Our csv dataset will have 11 variables.

Types of data:
- 3 float: 
    - Score At Due Date
    - Score Best Ever
    - Points Possible
- 1 integer:
    - Number Of Attempts
- 7 string:
    - Assignment Name
    - Student Name
    - Most Recent Completion Date
    - Start Date
    - Due Date
    - Assignment URL
    - Assignment Type

The data type so far matches what they should be.

There are 266 rows total. There are missing data in the following columns:
- Score At Due Date: 240 missing
- Score Best Ever: 224 missing
- Points Possible: 224 missing
- Most Recent Completion Date: 224 missing

They are missing data because some students did not complete their assignments. We will be removing these data in actual student analysis.

### Student Anonymity
We will need to create a student ID column to give each student anonymity on their scores when it is being displayed to other parents.
Their ID's will be formatted as so: grade_studentinitial_number <br>

Example: G2_KL_1

#### Create Student ID
We will be automating this system by having it done automatically only once.
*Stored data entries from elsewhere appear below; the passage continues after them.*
/-- Put a buffer under a frame that no threshold judges: own traffic and frames of firmware, from the near tier, then the deep one (log 115). While POOL_CONFIG waits for buffers it is refused one; a refusal is counted in DROPS of the smallest pool that fits (R273, R292). -/
def ownBuffer (f : Frame) (s : State) : Frame × State :=
  if s.core.poolsHold.isSome then (f, poolDrop ((poolsFor false f.size).headD 3) s)
  else match allocate f.owner f.size [false, true] s with
    | (none, s) => (f, s)
    | (some h, s) =>
      ({ f with handle := h, buffered := true, deep := poolDeep (handlePool h), bufBytes := poolBufSize (handlePool h) }, s)

/-- A frame that a row brings whole is granted a buffer and lets it go once it is processed (R271, R292); answers whether it was granted one. -/
def passBuffer (owner size : Nat) (s : State) : Bool × State :=
  if s.core.poolsHold.isSome then (false, poolDrop ((poolsFor false size).headD 3) s)
  else match allocate owner size [false, true] s with
    | (none, s) => (false, s)
    | (some h, s) => (true, freeHandle h owner 1 s)

/-- A frame that a row brings to a port for firmware: where the port is up it is granted a buffer, and it is lost where it finds none (R271, R292). -/
def heard (p size : Nat) (f : State → State) (s : State) : State :=
  if !(s.port p).isUp then f s
  else
    let x := passBuffer (s.quadSlice (quadOf p)) size s
    if x.1 then f x.2 else x.2

/-- The grant point of a frame (R271): its class and queue from the lookup as it stands, then a buffer; outside the modes that forward the frame takes none and is counted (R37, R45, R48). A frame that is not switched is marked accepted, without a result. Answers the frame's identifier. -/
def grantPoint (p rxTc : Nat) (head : Bytes) (ended : Bool) (stamp : Int) (s : State) : Nat × State :=
  let size := grantSize (s.port p).cfg.maxFrame head ended
  let r := (lookup (s.quadSlice (quadOf p)) p rxTc head s).1
  let f := newFrame s p rxTc r.tc head size stamp
  let x : Frame × State :=
    if ownTraffic s head then ownBuffer { f with accepted := true } s
    else if s.sys.mode = .provision ∨ s.sys.mode = .quiesce ∨ s.sys.mode = .safe then (f, cntPort p 8 1 s)
    else if s.pausedMode && !s.lossless p r.tc then (f, cntClass p r.tc 4 1 s)
    else if quadLost s p then (f, takeoverDrop p r.tc s)
    else buffer f r.dest s
  (f.id, modCore (fun c => { c with frames := c.frames ++ [x.1], nextFrame := c.nextFrame + 1 }) x.2)

/-! ### Received flow control (R205, R206) -/

/-- The pause of a class ends, and a detector record of it clears (R317). -/
def unpause (p c : Nat) (s : State) : State :=
  modCore (fun q => { q with deadlocks := q.deadlocks.filter (fun d => !(d.port == p && d.tc == c)) })
    (modFc p c (fun k => { k with paused := false, pauseEnd := s.clk.now, pausedSince := none }) s)

/-- Pause a class until an instant; a pause time of 0 ends it. -/
def pauseClass (p c quanta : Nat) (s : State) : State :=
  let rate := speedBytes (s.port p).cfg.speed
  let k := s.fc p c
  if quanta = 0 then unpause p c s
  else modFc p c (fun _ => { k with paused := true, pauseEnd := s.clk.now + quanta * 64 * secTicks / rate,
                                    pausedSince := some (k.pausedSince.getD s.clk.now) }) s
The application will request the grade level from the user and store the student ID information into a PostgreSQL database.

In [55]:
df['Student Name'].unique()

array(['Ned Ethans', 'Anna Kite', 'April Luna', 'Andy Hong',
       'Abby Nguyen', 'Everett Chase', 'Kyle Anderson', 'Kevin Martelle',
       'Misa Bing', 'Olsen Le', 'Terry Long'], dtype=object)

In [56]:
# User input grade level
stu_grade = input("Enter the student grade level: ")

In [57]:
# Loop through the list of unique students and create their ID
stu_id_list = []
for name in df['Student Name']:
    stu_name = name.split(" ")
    stu_id = "G" + stu_grade + "_" + stu_name[0][0] + stu_name[1][0]
    stu_id_list.append(stu_id)
stu_id_list[:5]

['GK1_NE', 'GK1_AK', 'GK1_AL', 'GK1_AH', 'GK1_AN']

In [58]:
# Add in the numeric value to account for students with the same initials
stu_id_list2 = []
if len(df['Student Name']) == len(stu_id_list):
    for id in stu_id_list:
        # Add 1 at the end because there are no repeated initials
        stu_id_list2.append(id + "1")
else:
    # change the number depending on the student name
    # current list of students do not have repeated initials. Create a dummy list to test this function on
    stu_id_list2
stu_id_list2[:5]

['GK1_NE1', 'GK1_AK1', 'GK1_AL1', 'GK1_AH1', 'GK1_AN1']

In [59]:
# Add id column to the front of the dataframe
df.insert(loc=0, column='Student ID', value=stu_id_list2)
df.head()

Unnamed: 0,Student ID,Assignment Name,Student Name,Score At Due Date,Score Best Ever,Points Possible,Number Of Attempts,Most Recent Completion Date,Start Date,Due Date,Assignment URL,Assignment Type,Due Date (no time)
0,GK1_NE1,Comparing numbers to 10,Ned Ethans,,,,0,,"Sep 29th, 4:50PM","Oct 8th, 11:59PM",https://www.khanacademy.org/math/cc-kindergarten-math/cc-kindergarten-counting/kindergarten-comparing-numbers/e/comparing-numbers-through-10,Exercise,"Oct 8th,"
1,GK1_AK1,Add within 10,Anna Kite,,,,0,,"Sep 29th, 4:48PM","Oct 8th, 11:59PM",https://www.khanacademy.org/math/cc-kindergarten-math/cc-kindergarten-add-subtract/kindergarten-together-apart/e/put-together,Exercise,"Oct 8th,"
2,GK1_AL1,Add within 10,April Luna,,,,0,,"Sep 29th, 4:48PM","Oct 8th, 11:59PM",https://www.khanacademy.org/math/cc-kindergarten-math/cc-kindergarten-add-subtract/kindergarten-together-apart/e/put-together,Exercise,"Oct 8th,"
3,GK1_AH1,Add within 10,Andy Hong,,,,0,,"Sep 29th, 4:48PM","Oct 8th, 11:59PM",https://www.khanacademy.org/math/cc-kindergarten-math/cc-kindergarten-add-subtract/kindergarten-together-apart/e/put-together,Exercise,"Oct 8th,"
4,GK1_AN1,Add within 10,Abby Nguyen,,,,0,,"Sep 29th, 4:48PM","Oct 8th, 11:59PM",https://www.khanacademy.org/math/cc-kindergarten-math/cc-kindergarten-add-subtract/kindergarten-together-apart/e/put-together,Exercise,"Oct 8th,"


## Missing Data
NaN in the Score At Due Date, Score Best Ever, and Points Possible columns means that students did not complete their assignment. Thus, we will need to create a column that states the completion of their assignment.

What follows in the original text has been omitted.